Ce responsable syndical conteste également les chiffres avancés par le gouvernement : "Il y a 300.000 cadres qui, aujourd'hui, sont demandeurs d'emploi. Sur une population de 4 millions de cadres, ça ne fait pas les 3,8% avancés par le ministère", pointe-t-il. Pour rappel, en 2017, 75% des cadres au chômage percevaient une allocation. Son calcul était établi sur un salaire de référence moyen de 3.900 euros par mois, selon les chiffres avancés par Cadreo, une plateforme de recrutement dédiée aux cadres.

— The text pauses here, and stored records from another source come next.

/-- For every numbering R81 to R83 admit: every instruction is read back from its encoding, with every operand at
every value, whatever stands in bits [31:16] of the instruction-memory word (R70, R88; what an admitted numbering is,
log entry 34, the ignored half, log entry 23). -/
def Obligations.DecodeEncodeRoundTrip : Prop :=
  ∀ (m : Config.EnumMap) (i : Instr) (upper : BitVec 16), Config.enumsOk m = true →
    decode m (upper ++ encode m i) = i

/-- For every numbering R81 to R83 admit: every word is encoded back from its instruction, but for the bits R86 lists
as ignored, which are written 0 (R88; what an admitted numbering is, log entry 34). -/
def Obligations.EncodeDecodeKeepsSignificantBits : Prop :=
  ∀ (m : Config.EnumMap) (w : Word), Config.enumsOk m = true →
    encode m (decode m w) = w.setWidth 16 &&& significantBits (w.setWidth 16)

/-! ## The Step -/

/-- A Step of a block that is not halted and has no pending delay is the execution of the instruction its `pc`
points at, and nothing is done around it (R90 to R93). -/
def Obligations.StepRunsFetchedInstruction : Prop :=
  ∀ (s : State) (i : Instr), s.atFetch →
    decode s.enums (bankWord s.mem (instrOffset (active s).pc.toNat)) = i → step s = exec i s

/-- A word the host loads at `pc` between two Steps is what the very next Step executes, without any other action
(R49, R52). -/
def Obligations.LoadedWordRunsNext : Prop :=
  ∀ (s : State) (w : InstrWord), s.atFetch → Memory.wf s.mem = true →
    ∃ t, hostOp (.setInstructionWord (active s).pc.toNat w) s = .done t none ∧
      step t = exec (decodeInstr s.enums w) t

/-- The delay stage: a nonzero `pending_delay` is decremented, the outcome is `Ok`, nothing else changes, whatever
word stands at `pc` (R91). -/
def Obligations.DelayStageCountsDown : Prop :=
  ∀ s : State, s.halted = none → s.pendingDelay ≠ 0 →
    ∃ d : BitVec 5, d.toNat + 1 = s.pendingDelay.toNat ∧ step s = .next { s with pendingDelay := d } ∧
      verdict s = some .ok

/-- A pending delay of `d` is spent in `d` Steps that do nothing else, so a block is at its next fetch after
exactly that many (R95). -/
def Obligations.DelayIsSpentBeforeNextFetch : Prop :=
  ∀ (s : State) (k : Nat), s.halted = none → k ≤ s.pendingDelay.toNat →
    Host.Core.run core k s = .next { s with pendingDelay := s.pendingDelay - BitVec.ofNat 5 k }

/-- A halted block has no Step, and the run loop returns its fault at once. The latch is the spec's own choice (D8;
log entry 10), what the run loop returns is the model's (log entry 33). -/
def Obligations.HaltedBlockHasNoStep : Prop :=
  ∀ (s : State) (k : Fault), s.halted = some k →
    step s = .refused (.blockHalted k) ∧ verdict s = none ∧ ∀ n, runLoop n s = (s, some k)

/-- Every block that is not halted has a Step and a next state: no instruction is refused and no outcome but the
three of R90 exists (that a fault is a next state is the model's choice, log entry 10). -/
def Obligations.UnhaltedBlockAlwaysSteps : Prop :=
  ∀ s : State, s.halted = none → ∃ t v, step s = .next t ∧ verdict s = some v

/-- Every Step keeps the invariant: FIFOs of at most four words, the bank in canonical form, tables that are a
FIELD_LAYOUT and an ENUM_MAP, and only fault kinds a Step can raise in the latch (R6, R18, R19, R28, R151; the last with
log entry 35). -/
def Obligations.StepKeepsInvariant : Prop :=
  ∀ s t : State, s.Inv → step s = .next t → t.Inv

>> De 17h à 20h, c’est le grand journal du soir avec Matthieu Belliard sur Europe 1. Retrouvez le replay ici

Les cadres, principaux contributeurs du régime

"Le système est assuranciel, ça veut dire que les gens cotisent sur leur niveau de revenus [...] pour s'assurer sur le risque de se retrouver privé d'emploi, et donc privé de revenu", rappelle François Hommeril. "Il y a un principe d'équivalence dans un dispositif assuranciel : les cadres, sur leur cotisation, financent à 40% le régime et n'en consomment que 15%. Autrement dit, c'est parce qu'il y a ces cotisations-là que l'on peut verser des cotisations à ceux qui ne sont pas cadres et qui sont très éloignés de l'emploi", poursuit-il, toujours au micro d'Europe 1. Il évoque ainsi "10 milliards d'euros versés à la solidarité inter-catégorielle" par les plus hauts salaires.

"C'est une attaque contre le principe de solidarité inter-catégorielle", ajoute le président de la CFE-CGC. Il estime en effet que l'encadrement des allocations chômages des cadres pourrait inciter ces derniers, ou du moins ceux bénéficiant de très hauts revenus, à se tourner vers des assurances privées. À ses yeux, l'encadrement des contrats courts reste la première mesure à prendre pour permettre au régime de l'assurance chômage de faire des économies. "C'est ce qui coûte le plus cher au régime : le sur-abus des contrats courts, c'est six milliards d'euros", avance-t-il. "C'est le premier levier auquel il faut toucher", conclut François Hommeril.